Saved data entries

== == ==

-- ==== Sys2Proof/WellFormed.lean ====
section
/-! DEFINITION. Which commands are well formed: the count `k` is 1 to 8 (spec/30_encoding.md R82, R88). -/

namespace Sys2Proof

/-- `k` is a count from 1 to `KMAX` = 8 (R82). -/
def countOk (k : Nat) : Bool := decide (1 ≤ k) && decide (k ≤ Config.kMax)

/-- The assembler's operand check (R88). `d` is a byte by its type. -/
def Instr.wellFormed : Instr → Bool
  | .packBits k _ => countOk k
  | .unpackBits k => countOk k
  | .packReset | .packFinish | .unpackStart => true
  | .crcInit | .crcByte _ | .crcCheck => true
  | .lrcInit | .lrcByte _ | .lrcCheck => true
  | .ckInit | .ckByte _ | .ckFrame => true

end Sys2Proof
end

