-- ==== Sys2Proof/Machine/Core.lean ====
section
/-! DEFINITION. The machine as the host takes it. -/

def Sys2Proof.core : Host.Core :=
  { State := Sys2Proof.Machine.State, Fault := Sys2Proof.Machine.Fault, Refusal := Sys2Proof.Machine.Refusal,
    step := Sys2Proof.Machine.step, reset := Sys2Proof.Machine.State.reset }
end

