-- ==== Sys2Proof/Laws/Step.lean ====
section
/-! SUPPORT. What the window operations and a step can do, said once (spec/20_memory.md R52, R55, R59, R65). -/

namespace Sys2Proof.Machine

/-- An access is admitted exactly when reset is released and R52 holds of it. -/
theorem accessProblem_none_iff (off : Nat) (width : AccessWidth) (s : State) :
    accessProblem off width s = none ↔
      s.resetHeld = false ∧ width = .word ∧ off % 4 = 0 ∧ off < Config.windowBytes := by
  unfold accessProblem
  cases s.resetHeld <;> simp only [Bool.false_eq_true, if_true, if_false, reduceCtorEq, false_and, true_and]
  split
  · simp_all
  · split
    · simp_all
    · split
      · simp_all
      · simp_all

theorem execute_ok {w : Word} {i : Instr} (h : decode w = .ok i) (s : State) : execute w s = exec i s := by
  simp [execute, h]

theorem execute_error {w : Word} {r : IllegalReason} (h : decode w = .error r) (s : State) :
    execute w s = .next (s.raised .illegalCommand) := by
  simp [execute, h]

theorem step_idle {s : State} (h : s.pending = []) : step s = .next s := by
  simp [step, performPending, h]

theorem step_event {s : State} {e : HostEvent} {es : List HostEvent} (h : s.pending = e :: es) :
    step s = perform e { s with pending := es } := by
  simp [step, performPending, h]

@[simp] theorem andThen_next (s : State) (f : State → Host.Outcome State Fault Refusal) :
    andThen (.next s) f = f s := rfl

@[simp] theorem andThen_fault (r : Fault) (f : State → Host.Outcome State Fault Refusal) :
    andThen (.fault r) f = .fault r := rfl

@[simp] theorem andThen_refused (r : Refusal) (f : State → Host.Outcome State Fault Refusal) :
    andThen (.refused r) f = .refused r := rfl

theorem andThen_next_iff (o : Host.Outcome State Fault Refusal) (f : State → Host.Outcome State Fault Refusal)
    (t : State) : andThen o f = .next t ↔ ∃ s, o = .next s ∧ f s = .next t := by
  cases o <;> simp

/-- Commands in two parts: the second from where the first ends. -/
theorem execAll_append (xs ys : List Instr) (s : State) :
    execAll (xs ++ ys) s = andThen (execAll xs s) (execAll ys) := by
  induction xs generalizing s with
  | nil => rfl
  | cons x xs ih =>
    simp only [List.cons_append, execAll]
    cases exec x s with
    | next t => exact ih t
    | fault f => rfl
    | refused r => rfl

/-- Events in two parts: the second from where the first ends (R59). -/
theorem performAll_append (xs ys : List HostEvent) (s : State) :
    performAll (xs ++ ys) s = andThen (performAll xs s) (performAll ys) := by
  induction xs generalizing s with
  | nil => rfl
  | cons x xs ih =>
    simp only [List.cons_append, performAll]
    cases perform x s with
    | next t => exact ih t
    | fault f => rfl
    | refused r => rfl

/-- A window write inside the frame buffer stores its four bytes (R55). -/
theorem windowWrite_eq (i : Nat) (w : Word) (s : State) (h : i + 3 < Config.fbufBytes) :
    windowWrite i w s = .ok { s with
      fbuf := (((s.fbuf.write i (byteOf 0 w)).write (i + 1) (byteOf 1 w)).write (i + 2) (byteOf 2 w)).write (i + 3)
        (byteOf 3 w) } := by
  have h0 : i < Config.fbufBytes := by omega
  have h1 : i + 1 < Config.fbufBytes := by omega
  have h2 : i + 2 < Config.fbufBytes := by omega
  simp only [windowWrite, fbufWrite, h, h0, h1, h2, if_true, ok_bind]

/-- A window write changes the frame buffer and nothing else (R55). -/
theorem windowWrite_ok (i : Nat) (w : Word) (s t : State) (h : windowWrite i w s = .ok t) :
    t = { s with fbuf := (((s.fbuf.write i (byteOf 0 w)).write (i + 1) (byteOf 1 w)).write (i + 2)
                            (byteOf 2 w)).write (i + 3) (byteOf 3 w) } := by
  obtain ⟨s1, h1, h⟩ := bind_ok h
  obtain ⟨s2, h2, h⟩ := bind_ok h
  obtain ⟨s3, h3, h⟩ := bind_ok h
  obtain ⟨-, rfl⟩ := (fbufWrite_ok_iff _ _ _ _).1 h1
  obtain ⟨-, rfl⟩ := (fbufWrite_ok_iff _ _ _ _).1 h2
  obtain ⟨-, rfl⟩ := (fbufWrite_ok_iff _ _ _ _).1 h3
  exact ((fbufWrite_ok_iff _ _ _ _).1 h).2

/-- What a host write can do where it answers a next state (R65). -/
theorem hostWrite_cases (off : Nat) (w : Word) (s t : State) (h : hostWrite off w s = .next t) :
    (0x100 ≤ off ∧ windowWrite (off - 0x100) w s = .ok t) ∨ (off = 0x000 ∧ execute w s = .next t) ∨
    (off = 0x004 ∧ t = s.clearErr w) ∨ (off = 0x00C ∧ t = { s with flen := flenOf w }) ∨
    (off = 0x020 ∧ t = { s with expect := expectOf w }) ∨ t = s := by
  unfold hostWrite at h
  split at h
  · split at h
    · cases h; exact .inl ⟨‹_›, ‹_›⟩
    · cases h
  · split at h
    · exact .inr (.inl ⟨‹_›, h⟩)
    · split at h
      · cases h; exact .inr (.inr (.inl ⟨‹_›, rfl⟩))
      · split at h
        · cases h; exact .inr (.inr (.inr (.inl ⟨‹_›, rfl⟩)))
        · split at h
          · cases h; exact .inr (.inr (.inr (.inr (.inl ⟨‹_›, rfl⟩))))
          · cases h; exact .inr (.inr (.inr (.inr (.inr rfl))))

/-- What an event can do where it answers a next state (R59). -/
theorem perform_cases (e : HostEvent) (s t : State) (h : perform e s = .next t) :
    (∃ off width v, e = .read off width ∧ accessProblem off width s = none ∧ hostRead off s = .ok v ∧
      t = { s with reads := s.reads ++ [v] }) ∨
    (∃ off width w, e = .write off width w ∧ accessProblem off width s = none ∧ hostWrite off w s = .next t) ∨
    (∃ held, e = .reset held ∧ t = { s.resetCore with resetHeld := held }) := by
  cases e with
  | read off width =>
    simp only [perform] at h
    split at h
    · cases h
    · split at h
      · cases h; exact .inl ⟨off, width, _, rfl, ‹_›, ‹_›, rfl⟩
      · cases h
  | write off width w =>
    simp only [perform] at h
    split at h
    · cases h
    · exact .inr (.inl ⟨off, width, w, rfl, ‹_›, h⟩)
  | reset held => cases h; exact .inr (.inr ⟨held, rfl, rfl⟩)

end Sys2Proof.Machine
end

== == ==

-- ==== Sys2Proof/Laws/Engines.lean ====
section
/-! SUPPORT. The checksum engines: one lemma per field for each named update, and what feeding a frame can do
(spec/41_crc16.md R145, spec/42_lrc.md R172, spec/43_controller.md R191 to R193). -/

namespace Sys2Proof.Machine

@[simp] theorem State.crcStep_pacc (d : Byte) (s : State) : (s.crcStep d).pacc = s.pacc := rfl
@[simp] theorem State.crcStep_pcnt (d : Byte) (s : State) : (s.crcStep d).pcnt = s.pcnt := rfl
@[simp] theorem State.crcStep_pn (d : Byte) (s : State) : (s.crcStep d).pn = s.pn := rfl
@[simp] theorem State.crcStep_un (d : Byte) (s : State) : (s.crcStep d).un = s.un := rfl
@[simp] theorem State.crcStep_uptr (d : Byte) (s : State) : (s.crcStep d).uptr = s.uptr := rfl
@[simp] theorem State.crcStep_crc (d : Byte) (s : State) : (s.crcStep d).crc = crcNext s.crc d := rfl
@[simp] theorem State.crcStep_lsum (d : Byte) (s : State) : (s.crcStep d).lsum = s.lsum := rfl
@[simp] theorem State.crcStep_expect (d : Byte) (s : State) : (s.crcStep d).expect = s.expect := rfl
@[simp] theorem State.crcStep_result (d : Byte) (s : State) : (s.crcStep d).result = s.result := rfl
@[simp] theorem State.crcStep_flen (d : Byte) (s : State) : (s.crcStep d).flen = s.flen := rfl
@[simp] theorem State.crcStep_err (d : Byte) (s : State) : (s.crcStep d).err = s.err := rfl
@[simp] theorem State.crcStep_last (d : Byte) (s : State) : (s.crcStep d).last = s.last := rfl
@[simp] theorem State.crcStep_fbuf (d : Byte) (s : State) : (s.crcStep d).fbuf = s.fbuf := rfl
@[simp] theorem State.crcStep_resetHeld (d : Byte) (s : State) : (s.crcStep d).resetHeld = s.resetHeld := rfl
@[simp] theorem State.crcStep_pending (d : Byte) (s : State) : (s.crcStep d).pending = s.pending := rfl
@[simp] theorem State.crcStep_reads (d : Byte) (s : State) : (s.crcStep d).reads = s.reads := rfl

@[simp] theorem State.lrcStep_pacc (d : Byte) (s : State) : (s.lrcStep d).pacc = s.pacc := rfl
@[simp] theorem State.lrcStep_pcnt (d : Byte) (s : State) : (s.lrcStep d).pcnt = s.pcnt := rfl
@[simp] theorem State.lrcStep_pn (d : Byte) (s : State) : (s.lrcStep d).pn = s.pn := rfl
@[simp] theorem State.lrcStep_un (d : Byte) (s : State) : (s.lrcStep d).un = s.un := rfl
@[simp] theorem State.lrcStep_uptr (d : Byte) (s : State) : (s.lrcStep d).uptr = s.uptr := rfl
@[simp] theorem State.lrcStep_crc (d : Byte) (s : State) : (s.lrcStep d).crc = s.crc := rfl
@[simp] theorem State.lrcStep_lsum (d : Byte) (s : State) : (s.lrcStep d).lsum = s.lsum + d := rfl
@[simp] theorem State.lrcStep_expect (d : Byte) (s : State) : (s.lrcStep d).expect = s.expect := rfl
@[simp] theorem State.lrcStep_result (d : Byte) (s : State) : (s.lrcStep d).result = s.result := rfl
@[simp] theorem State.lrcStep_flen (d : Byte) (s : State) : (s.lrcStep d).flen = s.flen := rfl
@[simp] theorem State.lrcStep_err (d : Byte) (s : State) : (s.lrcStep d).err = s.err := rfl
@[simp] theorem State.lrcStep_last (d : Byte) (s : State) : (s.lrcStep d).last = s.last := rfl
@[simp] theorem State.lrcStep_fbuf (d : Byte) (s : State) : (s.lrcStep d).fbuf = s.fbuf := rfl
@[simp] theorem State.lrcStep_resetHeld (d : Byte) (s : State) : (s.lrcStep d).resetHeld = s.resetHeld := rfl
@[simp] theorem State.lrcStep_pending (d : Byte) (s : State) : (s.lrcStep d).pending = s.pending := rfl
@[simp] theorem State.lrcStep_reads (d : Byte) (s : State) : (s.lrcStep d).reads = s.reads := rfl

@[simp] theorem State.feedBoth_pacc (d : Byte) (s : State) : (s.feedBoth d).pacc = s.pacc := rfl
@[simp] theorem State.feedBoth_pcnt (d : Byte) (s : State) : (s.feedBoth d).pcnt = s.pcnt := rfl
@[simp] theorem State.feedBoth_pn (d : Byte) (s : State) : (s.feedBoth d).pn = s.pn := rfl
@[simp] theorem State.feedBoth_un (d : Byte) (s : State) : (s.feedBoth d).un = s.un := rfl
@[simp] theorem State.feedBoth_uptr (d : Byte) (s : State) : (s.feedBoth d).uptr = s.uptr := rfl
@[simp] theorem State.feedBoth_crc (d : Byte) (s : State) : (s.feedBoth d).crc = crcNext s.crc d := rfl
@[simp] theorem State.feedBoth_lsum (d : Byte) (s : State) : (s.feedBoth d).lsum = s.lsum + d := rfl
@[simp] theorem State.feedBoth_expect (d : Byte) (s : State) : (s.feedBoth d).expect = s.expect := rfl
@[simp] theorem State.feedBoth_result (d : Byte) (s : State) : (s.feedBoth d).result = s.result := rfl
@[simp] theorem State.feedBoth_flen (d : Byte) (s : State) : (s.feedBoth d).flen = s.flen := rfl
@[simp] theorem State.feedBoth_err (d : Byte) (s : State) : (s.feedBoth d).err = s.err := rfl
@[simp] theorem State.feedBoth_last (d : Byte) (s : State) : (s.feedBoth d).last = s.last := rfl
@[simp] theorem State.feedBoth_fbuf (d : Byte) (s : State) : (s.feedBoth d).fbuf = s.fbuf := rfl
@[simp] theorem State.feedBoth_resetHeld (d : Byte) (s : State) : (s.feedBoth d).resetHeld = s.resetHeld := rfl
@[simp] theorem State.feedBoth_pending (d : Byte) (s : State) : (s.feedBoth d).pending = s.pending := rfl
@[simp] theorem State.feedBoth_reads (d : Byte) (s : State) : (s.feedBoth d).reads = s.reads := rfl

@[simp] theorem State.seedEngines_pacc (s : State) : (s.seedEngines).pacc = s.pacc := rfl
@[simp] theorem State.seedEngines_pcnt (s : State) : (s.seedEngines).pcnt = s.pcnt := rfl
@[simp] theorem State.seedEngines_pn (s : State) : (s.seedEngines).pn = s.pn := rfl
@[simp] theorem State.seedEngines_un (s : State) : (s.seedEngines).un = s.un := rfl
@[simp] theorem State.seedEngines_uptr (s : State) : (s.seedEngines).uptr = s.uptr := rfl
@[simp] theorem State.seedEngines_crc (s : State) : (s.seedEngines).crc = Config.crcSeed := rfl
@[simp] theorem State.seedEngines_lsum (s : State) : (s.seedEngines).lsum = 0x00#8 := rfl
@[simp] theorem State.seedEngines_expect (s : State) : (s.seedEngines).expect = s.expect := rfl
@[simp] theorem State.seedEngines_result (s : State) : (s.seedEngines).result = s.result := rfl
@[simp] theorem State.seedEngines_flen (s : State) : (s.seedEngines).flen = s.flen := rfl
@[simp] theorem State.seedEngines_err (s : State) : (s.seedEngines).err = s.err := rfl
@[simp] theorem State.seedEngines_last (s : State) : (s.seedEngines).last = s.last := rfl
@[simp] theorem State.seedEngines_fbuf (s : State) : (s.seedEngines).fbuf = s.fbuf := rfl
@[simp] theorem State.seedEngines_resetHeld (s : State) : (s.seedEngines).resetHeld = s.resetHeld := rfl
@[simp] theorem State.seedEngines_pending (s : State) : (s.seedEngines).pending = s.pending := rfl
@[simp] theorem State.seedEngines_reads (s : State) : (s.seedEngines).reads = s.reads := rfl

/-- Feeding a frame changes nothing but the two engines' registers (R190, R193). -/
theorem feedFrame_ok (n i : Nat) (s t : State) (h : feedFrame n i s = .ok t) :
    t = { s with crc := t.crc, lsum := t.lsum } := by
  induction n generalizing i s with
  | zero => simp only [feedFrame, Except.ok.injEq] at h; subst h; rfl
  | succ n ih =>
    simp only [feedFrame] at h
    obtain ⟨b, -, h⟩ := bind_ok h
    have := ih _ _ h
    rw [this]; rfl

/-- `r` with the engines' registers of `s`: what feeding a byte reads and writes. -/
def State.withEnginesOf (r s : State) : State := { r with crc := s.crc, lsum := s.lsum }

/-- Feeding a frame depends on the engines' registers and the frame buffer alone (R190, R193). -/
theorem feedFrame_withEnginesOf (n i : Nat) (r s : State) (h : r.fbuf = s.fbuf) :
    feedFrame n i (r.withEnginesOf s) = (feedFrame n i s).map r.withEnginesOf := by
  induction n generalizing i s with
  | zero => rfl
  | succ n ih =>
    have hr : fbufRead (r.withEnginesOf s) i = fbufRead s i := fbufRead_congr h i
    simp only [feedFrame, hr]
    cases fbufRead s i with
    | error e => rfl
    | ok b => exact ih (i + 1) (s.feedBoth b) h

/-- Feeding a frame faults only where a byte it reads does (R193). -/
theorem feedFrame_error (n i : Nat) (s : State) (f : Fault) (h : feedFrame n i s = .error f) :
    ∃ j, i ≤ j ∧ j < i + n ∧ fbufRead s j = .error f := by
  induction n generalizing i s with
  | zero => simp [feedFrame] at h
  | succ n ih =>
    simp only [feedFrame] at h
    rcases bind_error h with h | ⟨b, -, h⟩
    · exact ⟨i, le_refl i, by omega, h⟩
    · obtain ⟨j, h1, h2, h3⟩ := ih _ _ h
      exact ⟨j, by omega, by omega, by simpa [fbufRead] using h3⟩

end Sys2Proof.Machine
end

== == ==

Each line of the data above containing the string "obtain" is to be copied.

**Response to this exercise**
  obtain ⟨s1, h1, h⟩ := bind_ok h
  obtain ⟨s2, h2, h⟩ := bind_ok h
  obtain ⟨s3, h3, h⟩ := bind_ok h
  obtain ⟨-, rfl⟩ := (fbufWrite_ok_iff _ _ _ _).1 h1
  obtain ⟨-, rfl⟩ := (fbufWrite_ok_iff _ _ _ _).1 h2
  obtain ⟨-, rfl⟩ := (fbufWrite_ok_iff _ _ _ _).1 h3
    obtain ⟨b, -, h⟩ := bind_ok h
    · obtain ⟨j, h1, h2, h3⟩ := ih _ _ h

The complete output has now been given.